I have always firmly believed "The Underground Comedy Movie" to be the worst movie ever made, but now I'm not so sure. "I Spit Chew On Your Grave" has a completely unsavory plot that I will entirely avoid discussing, the central theme of which is so un-funny that even this group of veterans of no-taste cinema didn't want their names on it. I will say that the story revolves around a disreputable warlock, Gareth, the "Mythical Prince From the Third Realm" (credited as both "Daz Maddison" and "Daz Madison") and his three vixens with names like Honey Lips ("Gwendalyn Booviay;" the film also ostensibly stars "Taco Stephens," "Mandy Bovine," and "Jock De Queaf" as himself.)

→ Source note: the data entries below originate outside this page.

def State.journalClass (s : State) (c : Cmd) : Bool :=
  match s.nsOf c.nsid with
  | some v => match v.kind with
    | .nvm => decide (c.opcode = 0x08) || (decide (c.opcode = 0x09) && bitOf (c.d 11).toNat 2)
    | .kv => decide (c.opcode = 0x10)
    | _ => false
  | none => false

/-- Dirty data a write-class command would add: its data, and the metadata of its blocks (R191). -/
def State.writeNeed (s : State) (c : Cmd) : Nat :=
  match s.nsOf c.nsid with
  | some v =>
    if c.opcode = 0x01 ∧ v.kind = .nvm then
      (if mdtsBlocks < c.blocks then 0 else grainLen (metaSize v.lbaf) * c.blocks)
    else
      let n := if c.opcode = 0x81 then (c.d 12).toNat else if c.opcode = 0x8D then (c.d 13).toNat else c.vlen
      if 8388608 < n then 0 else n
  | none => 0

/-- Data that commands admitted before have still to bring. -/
def State.promised (s : State) (but : Nat) : Nat :=
  ((s.cmds.filter (fun c => !c.admin && !c.dead && decide (c.tag ≠ but) && s.writeClass c &&
    (decide (c.phase = .fetched) || decide (c.phase = .waitRebuild)))).map s.writeNeed).sum

/-- A command must be held (R16, R186). -/
def State.mustHold (s : State) (c : Cmd) : Bool :=
  (s.writeClass c && (s.jhold || decide (s.dirtyMax < s.dirtyBytes + s.promised c.tag + s.writeNeed c))) ||
    (s.journalClass c && s.jhold)

/-- Commands whose data a Flush waits for: those of the namespaces it names that a slot holds (R145). -/
def State.flushWaits (s : State) (c : Cmd) : List Nat :=
  let mine (n : Nat) : Bool :=
    if c.nsid = full then (s.inst c.inst).attach.any (fun a => decide (a.1 = n)) else decide (n = c.nsid)
  ((s.ftl.slots.filter (fun v => mine v.nsid)).flatMap (fun v => v.tags ++ v.flight ++ v.recv.map (·.1))).dedup

/-- Take one fetched submission entry: its command goes in flight, is refused, or is held. A reservation command is executed
at once; the data it reads follows its 16 dwords. -/
def State.takeEntry (s : State) (row : Nat) (dw : List DWord) : State :=
  let r := s.sqRow row
  let i := s.inst r.inst
  let c0 : Cmd :=
    { tag := s.nextTag, port := s.portOf r.inst, admin := false, inst := r.inst, sq := row, cq := r.cqid
      dw := dw.take 16, gen := i.gen, deadline := (s.inForce (Reg.INS_CMD_DEADLINE r.inst)).toNat }
  let c : Cmd :=
    { c0 with ro := i.attach.contains (c0.nsid, true), att := i.attach.map (·.1), active := s.portProgs c0.port
              waits := if c0.opcode = 0 then s.flushWaits c0 else [] }
  let t := (s.setSq row { r with head := (r.head + 1) % (r.qsize + 1) }).setInst r.inst { i with ftok := i.ftok - 65536, rr := row }
  let u : State := { t with nextTag := t.nextTag + 1, cmds := t.cmds ++ [c] }
  match u.fetchRefused c, u.nsOf c.nsid with
  | some st, _ => u.err c st
  | none, some v =>
    if resvOps.contains c.opcode && (kindOps v.kind).contains c.opcode then u.resvCommand c v (dw.drop 16)
    else if u.mustHold c then (u.setPhase c .held).setSq row { u.sqRow row with blocked := true } else u
  | none, none => u

/-- Take entries in queue order; nothing is fetched behind a held command (R54). -/
def State.takeEntries (s : State) (row : Nat) : List (List DWord) → State
  | [] => s
  | e :: rest => if (s.sqRow row).blocked then s else State.takeEntries (s.takeEntry row e) row rest

/-- Instance `i` has the largest bucket relative to its share among those with tokens and work (R70). -/
def State.bestBucket (s : State) (i : Nat) : Bool :=
  let a := s.inst i
  s.insts.all (fun e => !(decide (0 < e.2.ftok) && s.fetchWork e.1) ||
    decide (e.2.ftok * (a.shareNow : Int) ≤ a.ftok * (e.2.shareNow : Int)))

/-- Row `q` is the next of its instance in round-robin order (R52). -/
def State.nextRow (s : State) (i q : Nat) : Bool :=
  let rows := (s.sq.filter (fun e => decide (e.2.inst = i) && !s.isAdminRow e.1 && s.sqReady e.1)).map (·.1)
  let after := rows.filter (fun x => decide ((s.inst i).rr < x))
  decide ((if after.isEmpty then rows else after).head? = some q)

/-- I/O fetching is open: SERVICE, no PS2 to PS4 exit awaited, the port's controller enabled and not shutting down (R192,
R392, R408). -/
def State.fetchOpen (s : State) (p : Bool) : Bool :=
  decide (s.dev = .service) && decide (s.pwr.ps ≤ 1) && (s.ctrl p).rdy && (s.ctrl p).en && decide ((s.ctrl p).shst = 0) &&
    (s.port p).up && !(s.port p).training &&
    !bitOf (s.reg Reg.CHS_PLP_STAT).toNat 31

/-- Admin fetching of a port (R437): how many entries a visit to its admin SQ may take. -/
def State.adminRoom (s : State) (p : Bool) : Nat :=
  let q := adminRow p
  let r := s.sqRow q
  let k := s.ctrl p
  let outst := (s.cmds.filter (fun c => c.admin && decide (c.port = p))).length
  if s.hasPort p && (decide (s.dev = .service) || decide (s.dev = .recovery)) && decide (s.pwr.ps ≤ 1) && k.en && k.rdy &&
      !k.resetting && (s.port p).up && !(s.port p).training &&
      r.valid && !r.error && !(s.cqRow q).error && !bitOf (s.reg Reg.CHS_PLP_STAT).toNat 31 then
    min (min (s.fieldNow Reg.QMG_ARB 6 0) r.fetchable) (min (s.cqRoom q) (64 - outst))
  else 0

/-- COMMAND_FETCH (R51, R52, R54): a visit to an SQ row; `sqes` are the entries as read, in queue order. An admin SQ with
something to fetch goes first (R437). -/
def execCommandFetch (row : Nat) (sqes : List (List DWord)) (s : State) : Result :=
  .next (
    let r := s.sqRow row
    let i := s.inst r.inst
    let room := 65536 - (if s.isManager r.inst then 0 else s.fieldNow Reg.QMG_RESERVE 15 0) - s.inflight
    let n := min (min (s.fieldNow Reg.QMG_ARB 6 0) r.fetchable) (min (s.cqRoom r.cqid) room)
    if s.fetchOpen (s.portOf r.inst) && !s.isAdminRow row && s.sqReady row && decide (0 < i.ftok) && s.bestBucket r.inst &&
        s.nextRow r.inst row && decide (s.adminRoom (s.portOf r.inst) = 0) then
      s.takeEntries row (sqes.take n)
    else s)

/-! ### Admin fetching (R403, R437) -/

/-- Admin opcodes the device has (Table 3-3, R38 to R63, R400, R435). -/
def adminOps : List Nat :=
  [0x00, 0x01, 0x02, 0x04, 0x05, 0x06, 0x09, 0x0A, 0x0C, 0x0D, 0x10, 0x11, 0x80, 0x84, 0x85, 0x88,
    0xC0, 0xC1, 0xC2, 0xC3, 0xC4, 0xC5, 0xC8, 0xC9, 0xCA, 0xCC, 0xCD]

/-- Those the ROM serves in RECOVERY (R403). -/
def recoveryOps : List Nat := [0x02, 0x06, 0x10, 0x11]

/-- Take one admin command: in the cycle of its fetch its opcode and layout are checked (R13, R437), a management command is
checked and takes its first effect (R65), and the namespaces of a delete are detached and refused from now on (R67). -/
def State.takeAdmin (s : State) (p : Bool) (dw : List DWord) : State :=
  let q := adminRow p
  let i := s.manager p
  let c : Cmd :=
    { tag := s.nextTag, port := p, admin := true, inst := i, sq := q, cq := q, dw := dw, gen := (s.inst i).gen, deadline := 0
      active := s.portProgs p }
  let c := if c.opcode = 2 ∧ c.f 10 7 0 = 0xD2 then { c with data := s.careNow } else c
  let r := s.sqRow q
  let t := s.setSq q { r with head := (r.head + 1) % (r.qsize + 1) }
  let u : State := { t with nextTag := t.nextTag + 1, cmds := t.cmds ++ [c] }
  if !(if s.dev = .recovery then recoveryOps else adminOps).contains c.opcode then u.err c .invalidOpcode
  else if !c.adminOk then u.err c .invalidField
  else if c.takenAtFetch then u.takeMgmt c
  else if decide (c.opcode = 0x0D) && decide (c.f 10 3 0 = 1) then u.markAll c
  else u

/-- ADMIN_COMMAND_FETCH (R437): a visit to the admin SQ of a port. -/
def execAdminCommandFetch (port : Bool) (sqes : List (List DWord)) (s : State) : Result :=
  .next ((sqes.take (s.adminRoom port)).foldl (fun t e => t.takeAdmin port e) s)

/-! ### Admission, deadlines, rebuild waits (R16, R28, R104, R105, R257) -/

/-- A held command leaves its SQ free again. -/
def State.unblock (s : State) (c : Cmd) : State :=
  if c.phase = .held then s.setSq c.sq { s.sqRow c.sq with blocked := false } else s
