/-- Read a cell: none where the word is uncorrectable or the block answers with an error. -/
def readCell (s : State) (k : CoreId) (d : Cell) : Option (Word × State) :=
  match d with
  | .sbuf i w =>
    if (s.strand i).bad.contains w then none
    else some ((s.strand i).word w, s.bufferCost k)
  | .page o =>
    match k with
    | .bead i b =>
      (s.halfRead k (o / 2 * 2) (decide (o % 2 = 1)) (fun t => (t, some (jobPage t i b (o / 2 * 2))))).map
        (fun r => (r.1, r.2.bufferCost k))
    | .cc _ => none
  | .slm n b =>
    if s.dram.slmPoison.contains (n * 2 ^ 34 + b / 64) then none
    else some (wordOf (s.slmByte n b) (s.slmByte n (b + 1)), s.stall k)
  | .dram w =>
    if s.dramWords ≤ w || s.dramPoisoned w then none
    else some (Sparse.get (fun _ => 0) s.dram.words w, s.stall k)
  | .register off hi =>
    match k with
    | .cc c => s.halfRead k off hi (fun t => t.regRead (.cc c) off)
    | .bead _ _ => none
  | .array w =>
    match k with
    | .cc c => match s.carRead (0x400 + c) w with
      | (t, some v) => some (v, t)
      | (_, none) => none
    | .bead _ _ => none
  | .chest w => if s.chest.bad.contains w then none else some (Sparse.get (fun _ => 0) s.chest.raw w, s)
  | .rom w => some (Config.bootRom w, s)
  | .code i w =>
    if (s.strand i).badCode.contains w then none else some (Sparse.get (fun _ => 0) (s.strand i).code w, s)
  | .localMem key w =>
    if (s.core key).bad.contains w then none
    else some (Sparse.get (fun _ => 0) (s.core key).mem w, s.cycles k 1)

/-- Write a cell. -/
def writeCell (s : State) (k : CoreId) (d : Cell) (v : Word) : Option State :=
  match d with
  | .sbuf i w =>
    some ((s.setStrand i ((s.strand i).setWord w v)).bufferCost k)
  | .page o => some ((s.setCo k (jobStore (s.co k) o v)).bufferCost k)
  | .slm n b =>
    some (((s.setSlm n b (v.extractLsb' 8 8)).setSlm n (b + 1) (v.extractLsb' 0 8)).stall k)
  | .dram w =>
    if s.dramWords ≤ w then none
    else some ({ s with dram := { s.dram with words := Sparse.set (fun _ => 0) s.dram.words w v } }.stall k)
  | .register off hi =>
    match k with
    | .cc c =>
      let core := s.co k
      if hi then some (s.regWrite (.cc c) off (v ++ core.stagedLow off (halfOf (s.reg off) false)))
      else some (s.setCo k { core with stage := some (off, v) })
    | .bead _ _ => none
  | .array w =>
    match k with
    | .cc c => some (s.carCycle (0x400 + c) w v)
    | .bead _ _ => none
  | .chest w => some { s with chest := { s.chest with raw := Sparse.set (fun _ => 0) s.chest.raw w v } }
  | .rom _ => none
  | .code i w =>
    let t := s.strand i
    some (s.setStrand i { t with code := Sparse.set (fun _ => 0) t.code w v })
  | .localMem key w =>
    let c := s.core key
    some ((s.setCore key { c with mem := Sparse.set (fun _ => 0) c.mem w v }).cycles k 1)

/-- The trap of an access that its target answers with an error (R281, R283). -/
def busError (a : Word) : Trap := { cause := 5, win := a.toNat / 4096, off := a.toNat % 4096 }

/-- An uncorrectable word of the Code Array or of the Chest, where a read of `d` has met one. -/
def Cell.uncorrectable : Cell → Option BadWord
  | .array w => some (.array w)
  | .chest w => some (.chest w)
  | _ => none

/-- Read the word at a data address. -/
def dataRead (k : CoreId) (a : Word) (s : State) : Gl (Word × State) :=
  match cellOf s k a false with
  | .error t => .error t
  | .ok d =>
    match readCell s k d with
    | some r => .ok r
    | none => .error { busError a with bad := d.uncorrectable }

/-- Write the word at a data address. -/
def dataWrite (k : CoreId) (a v : Word) (s : State) : Gl State :=
  match cellOf s k a true with
  | .error t => .error t
  | .ok d =>
    match writeCell s k d v with
    | some r => .ok r
    | none => .error (busError a)

/-! ### Addressing modes (R285 to R287, Table 12-10, Table 13-4) -/

/-- Mode sets of Table 13-4. -/
inductive ModeSet where
  | value | store | memory | transfer | branch | window | far | cinv | number
deriving DecidableEq, Repr

/-- The long mode belongs to the set. -/
def longWithin (m : LMode) : ModeSet → Bool
  | .value => true
  | .store => decide (m ≠ .imm)
  | .memory => decide (m ≠ .imm) && decide (m ≠ .reg)
  | .transfer => decide (m ≠ .stream)
  | .branch => decide (m = .imm)
  | .window => decide (m ≠ .imm) && decide (m ≠ .reg) && decide (m ≠ .stream)
  | .far => decide (m = .abs) || decide (m = .x) || decide (m = .y)
  | .cinv => decide (m = .imm) || decide (m = .abs) || decide (m = .x) || decide (m = .y)
  | .number => decide (m = .imm)

/-- The short mode belongs to the set. -/
def shortWithin (m : SMode) : ModeSet → Bool
  | .value => true
  | .store => decide (m ≠ .imm)
  | .transfer => true
  | .branch => decide (m = .imm)
  | _ => false

/-- AUX and W2 as R286 and Table 13-4 allow them. -/
def fieldsOk (o : LongOpnd) (set : ModeSet) : Bool :=
  match o.mode with
  | .reg => decide (o.w2 = 0)
  | .stream => decide (o.w2 = 0) && decide (o.aux ≠ 0)
  | m =>
    if set = .window then decide (1 ≤ o.aux.toNat) && decide (o.aux.toNat ≤ 15)
    else decide (o.aux = 0) && !(decide (set = .cinv) && decide (m = .imm) && decide (o.w2 ≠ 0))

Those of you who have seen other films from the same troupe of regulars will recognize the star to be none other than mustachioed Josh Suire as Leo DeChamp (as Leo DeChamp, to add to the annoyance) once again spouting what passes for dialogue (enjoy the connections between Toblerone and Canada. Or don't. Your choice. I didn't.) As the non-plot progresses revel in the horrible spectacle of dancing, a painful standup comedy routine about dry cleaning, assault with a garden weasel, and the worst faux-Chinese accents since "The Wild, Wild World of Batwoman." Leo and Gareth (who has among other powers, and ability to use a split-screen effect and who controls a sock puppet chorus) battle for supremacy, though if you can understand what's supposed to be happening you know (or care) more than I do. Eventually Leo gets advice on revenge from a devilish Grizzelda ("Madam Croakus") in an attempt to parody vengeance flicks, and the film concludes with the worst battle for good versus evil (or something versus something else) in the history of cinematic choreography. (I know it's supposed to be a spoof, but it's just not funny. Or scary. Or exciting. Or interesting.)
This film combines an impossibly un-funny premise, awful dialogue, acting, and direction and blends them together into an absolutely dreadful viewing experience. The DVD also features an astonishingly juvenile and self-congratulatory commentary track if you can bear to sit through the film a second time. (I dare you.)
I would not recommend this movie to my worst enemy. It's dumb, rude, and offensive, and has nothing to show for it at the end of its tortuous 58-minute run.